We are back from a nice quiet week in Bandera.  We stayed all morning Saturday to watch the Cattle Drive Parade through downtown Bandera.  Here are a few pics:

Cattle






Texas Long Horn


----------



## Hophop4 (Sep 7, 2009)

*Bandera Parade*

Baby Llama







Camel






More pics on Hop's Photo Site:  http://picasaweb.google.com/EHophop8


----------



## Patri (Sep 7, 2009)

What fun. And there's no danger those longhorns will run into the crowd?


----------



## Hophop4 (Sep 7, 2009)

Patri said:


> What fun. And there's no danger those longhorns will run into the crowd?



They were well behaved.


----------



## pianodinosaur (Sep 7, 2009)

We spent Saturday in Bandera as well.  Sorry we missed you as we drove right by your TS on TX 16.  We stayed at the Hilton San Antonio Hill Country and visited Bandera from there.  I have posted some additional pictures of this event in the HGVC section.  We arrived home today. 

We just love the Hill Country.  I am very partial to Marble Falls.  My wife loves Fredricksburg and Wimberly.  I would like to spend some time at Lake Buchanan and Canyon Lake. 

Are The Bandera Homestead and Perennial Vacations in Bandera the same organization?


----------



## Hophop4 (Sep 7, 2009)

It was first Bandera Homestead and then Perennial Vacation bought it out but some owners didn't want Perennial Vacation so they stayed as Bandera Homestead.  We were there all week and checked out Saturday morning around 9:30 am to find parking downtown.  The resort was only half full there is a total of 32 units but they were fully booked for the Labor Day week.


----------



## shagnut (Sep 7, 2009)

Is this parade something they do a lot or is it just a yearly thing? shaggy


----------



## Hophop4 (Sep 7, 2009)

They do the parade often mostly on holidays too.  It was fun to watch.


----------



## Gramma5 (Sep 8, 2009)

What was the TS like? We are contemplating visiting there and doing day trips to San Antonio etc?


----------



## Hophop4 (Sep 8, 2009)

Gramma5 said:


> What was the TS like? We are contemplating visiting there and doing day trips to San Antonio etc?

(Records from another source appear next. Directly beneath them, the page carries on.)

def execResetNAssert (straps : Nat) (s : State) : Host.Outcome State Fault Refusal :=
  .next (s.mainReset R.PMU_RESET_CAUSE_RESET_N straps).wakeByStrap

def execAoReset (por : Bool) (straps : Nat) (s : State) : Host.Outcome State Fault Refusal := .next (s.aoReset por straps)

def execDomainOn (d : Nat) (s : State) : Host.Outcome State Fault Refusal := .next (s.domainUp d)

def execDomainOff (d : Nat) (s : State) : Host.Outcome State Fault Refusal := .next (s.domainOffNext d)

def execRailTimeout (s : State) : Host.Outcome State Fault Refusal := .next s.railTimeout

def execBootFirstToken (tuSample : Nat) (s : State) : Host.Outcome State Fault Refusal := .next (s.firstToken tuSample)

def execPtpWaitTimeout (s : State) : Host.Outcome State Fault Refusal := .next s.ptpTimeout

def execPmuTempSample (temps : List Int) (s : State) : Host.Outcome State Fault Refusal := .next (s.tempSample temps)

def execThermalTrip (straps : Nat) (s : State) : Host.Outcome State Fault Refusal := .next (s.thermalTrip straps)

/-- After a hard trip, every sensor below 120 °C for 10 s (R405). -/
def execThermRestartWake (s : State) : Host.Outcome State Fault Refusal :=
  if s.pmu.tripped ∧ s.fld R.PMU_CTRL_THERM_RESTART = 1 ∧ (List.range 16).all (fun n => decide (s.tempOf n < 120 * 128)) then
    .next (s.wake none)
  else .next s

def execPwrFailAssert (s : State) : Host.Outcome State Fault Refusal := .next s.pwrFailAssert

def execPwrFailShutdown (s : State) : Host.Outcome State Fault Refusal := .next s.pwrFailShutdown

def execPwrFailDeassert (s : State) : Host.Outcome State Fault Refusal := .next s.pwrFailDeassert

/-- After a shutdown, PWR_FAIL_N deasserted and every main rail good for 100 ms (R403). -/
def execPfRestartWake (s : State) : Host.Outcome State Fault Refusal :=
  if s.pmu.shut ∧ s.pmu.pwrFail = false ∧ s.fld R.PMU_CTRL_PF_RESTART = 1 then .next ((s.railsGood mainRails).wake none) else .next s

def execPcieLinkUp (width speed : Nat) (s : State) : Host.Outcome State Fault Refusal := .next (s.pcieUp width speed)

/-- The host moves the function between D0 and D3hot (R435). -/
def execPciePowerStateChange (d3 : Bool) (s : State) : Host.Outcome State Fault Refusal :=
  .next { s with hif := { s.hif with d3hot := d3 } }

def execVddAoLoss (s : State) : Host.Outcome State Fault Refusal := .next s.aoLoss

/-- The restore after an AO reset, and the wake that follows it with BOOT_SRC host or flash (R377, R393). -/
def execEvtRestore (s : State) : Host.Outcome State Fault Refusal :=
  if s.fld R.EVT_STATUS_RESTORING = 1 then .next (s.restore).wakeByStrap else .next s

end Sys2Proof.Machine
end

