-- ==== Sys2Proof/Certificates/Slice0/Obligations.lean ====
section
/-! DEFINITION. The statements for the provers. -/

open Sys2Proof Sys2Proof.Machine

/-! ### The machine, and rules stated whole -/

/-- A step runs the command at the front of the queue, on the state with the rest of the queue; an empty queue leaves the block as it is
(a choice of the model, notes/assumptions/1). -/
def Obligations.StepTakesTheFrontCommand : Prop :=
  (∀ (s : State) (c : Instr) (cs : List Instr), step { s with pending := c :: cs } = exec c { s with pending := cs }) ∧
  (∀ s : State, s.pending = [] → step s = .next s)

/-- No command, in any state, ends in a fault or a refusal, and none reaches the queue of the commands that wait; so every queue runs to
its end. -/
def Obligations.EveryCommandAnswersAndKeepsTheQueue : Prop :=
  (∀ (i : Instr) (s : State), ∃ t, exec i s = .next t ∧ t.pending = s.pending) ∧ (∀ (n : Nat) (s : State), Safe n s) ∧
  (∀ s : State, s.pending ≠ [] → ∃ t, step s = .next t ∧ t.pending = s.pending.tail)

/-- Every step keeps the register file, the values in force, DRAM and flash in their one form: keys strictly rising, and no byte listed
that reads as an unlisted one (the form is the model's own, and what an unlisted byte reads as stands in notes/assumptions/7). -/
def Obligations.EveryStepKeepsTheCanonicalForm : Prop :=
  ∀ s t : State, s.canonical = true → step s = .next t → t.canonical = true

/-- R6, R391, R393, R395. Right after the power-on reset: the canonical form; SENTRY; no domain on but AO; POR as the cause; every other
register at its reset value; no image, no command, no commit; memories with nothing listed. The two AO rails as good, the reset values
that the manual leaves open and what DRAM and flash read as are the model's choice (notes/assumptions/3 and 7). -/
def Obligations.StateAfterReset : Prop :=
  let s := State.reset
  s.canonical = true ∧ s.pending = [] ∧ s.mode = .sentry ∧ s.cfg = none ∧ s.held = [] ∧ s.commits = [] ∧
  (∀ d ∈ powerSequence, s.domainOn d = false ∧ s.domainState d = 0) ∧ s.domainOn 1 = true ∧ s.domainState 1 = 2 ∧
  s.fld R.PMU_RAIL_GOOD_GOOD = 12 ∧ s.fld R.PMU_RESET_CAUSE_POR = 1 ∧ s.fld R.EVT_STATUS_RESTORING = 1 ∧
  (∀ f : Fld, f.key ≠ R.PMU_RAIL_GOOD_GOOD.key → f.key ≠ R.PMU_RESET_CAUSE_POR.key → s.fld f = f.rst) ∧
  (∀ f : Fld, s.inForce f = f.rst) ∧ s.gate.released = false ∧ s.mem.dram = [] ∧ s.mem.flash = []

/-- R29. While a commit is pending, GO is refused with the code of its WHEN and the pending commit stays; CANCEL discards the pending
set, clears PENDING, and shows the TAG it carried, and sets neither APPLIED nor COMMIT_ERR. -/
def Obligations.CommitWhilePending : Prop :=
  ∀ (s : State) (b : CommitBlk) (p : PendingCommit), commitPresent b = true → s.domainOn (commitDomain b) = true → HostReaches s (commitReg b) →
    s.pendingOf b = some p →
    (∀ tag whenCode : Nat, tag < 256 → whenCode < 4 →
      HostSets (.commitGo b tag whenCode) s [commitErr b, commitCode b, commitTag b] s (fun u => u.fld (commitErr b) = 1 ∧
        u.commits = s.commits ∧
        u.fld (commitCode b) = (if whenCode = 3 then 1 else if whenCode = 2 ∧ commitFrame b = false then 2 else 3) ∧
        u.fld (commitTag b) = tag)) ∧
    HostSets (.commitCancel b) s [commitPend b, commitTag b] { s with commits := s.commits.filter (fun q => decide (q.blk ≠ b)) } (fun u =>
      u.pendingOf b = none ∧ u.fld (commitPend b) = 0 ∧ u.fld (commitTag b) = p.tag % 256 ∧
      u.fld (commitApplied b) = s.fld (commitApplied b) ∧ u.fld (commitErr b) = s.fld (commitErr b) ∧
      ∀ b', b' ≠ b → u.pendingOf b' = s.pendingOf b')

It is an older small resort but clean.  It has 2 pools and hot tub.  The registration office/activity building locks up at 5 PM during the week but they give you a key to the back door to get in if you want to use your laptop with wifi or any of the board games.  There is a ping pong table in there too.  It was very quiet and we had the pool to ourselves in the afternoons.  In the evening we met two couples one night and 4 or 5 people another night in the hot tub.  I don't think there would be much for kids to do on the resort.  I have pics of the unit we were in on my photo site.  Two bedroom units are on 2nd floors with a loft on 3rd floor for the 2nd bedroom/bath.  All one bedroom units are on the first floor except for unit F7 it's on 2nd floor.


----------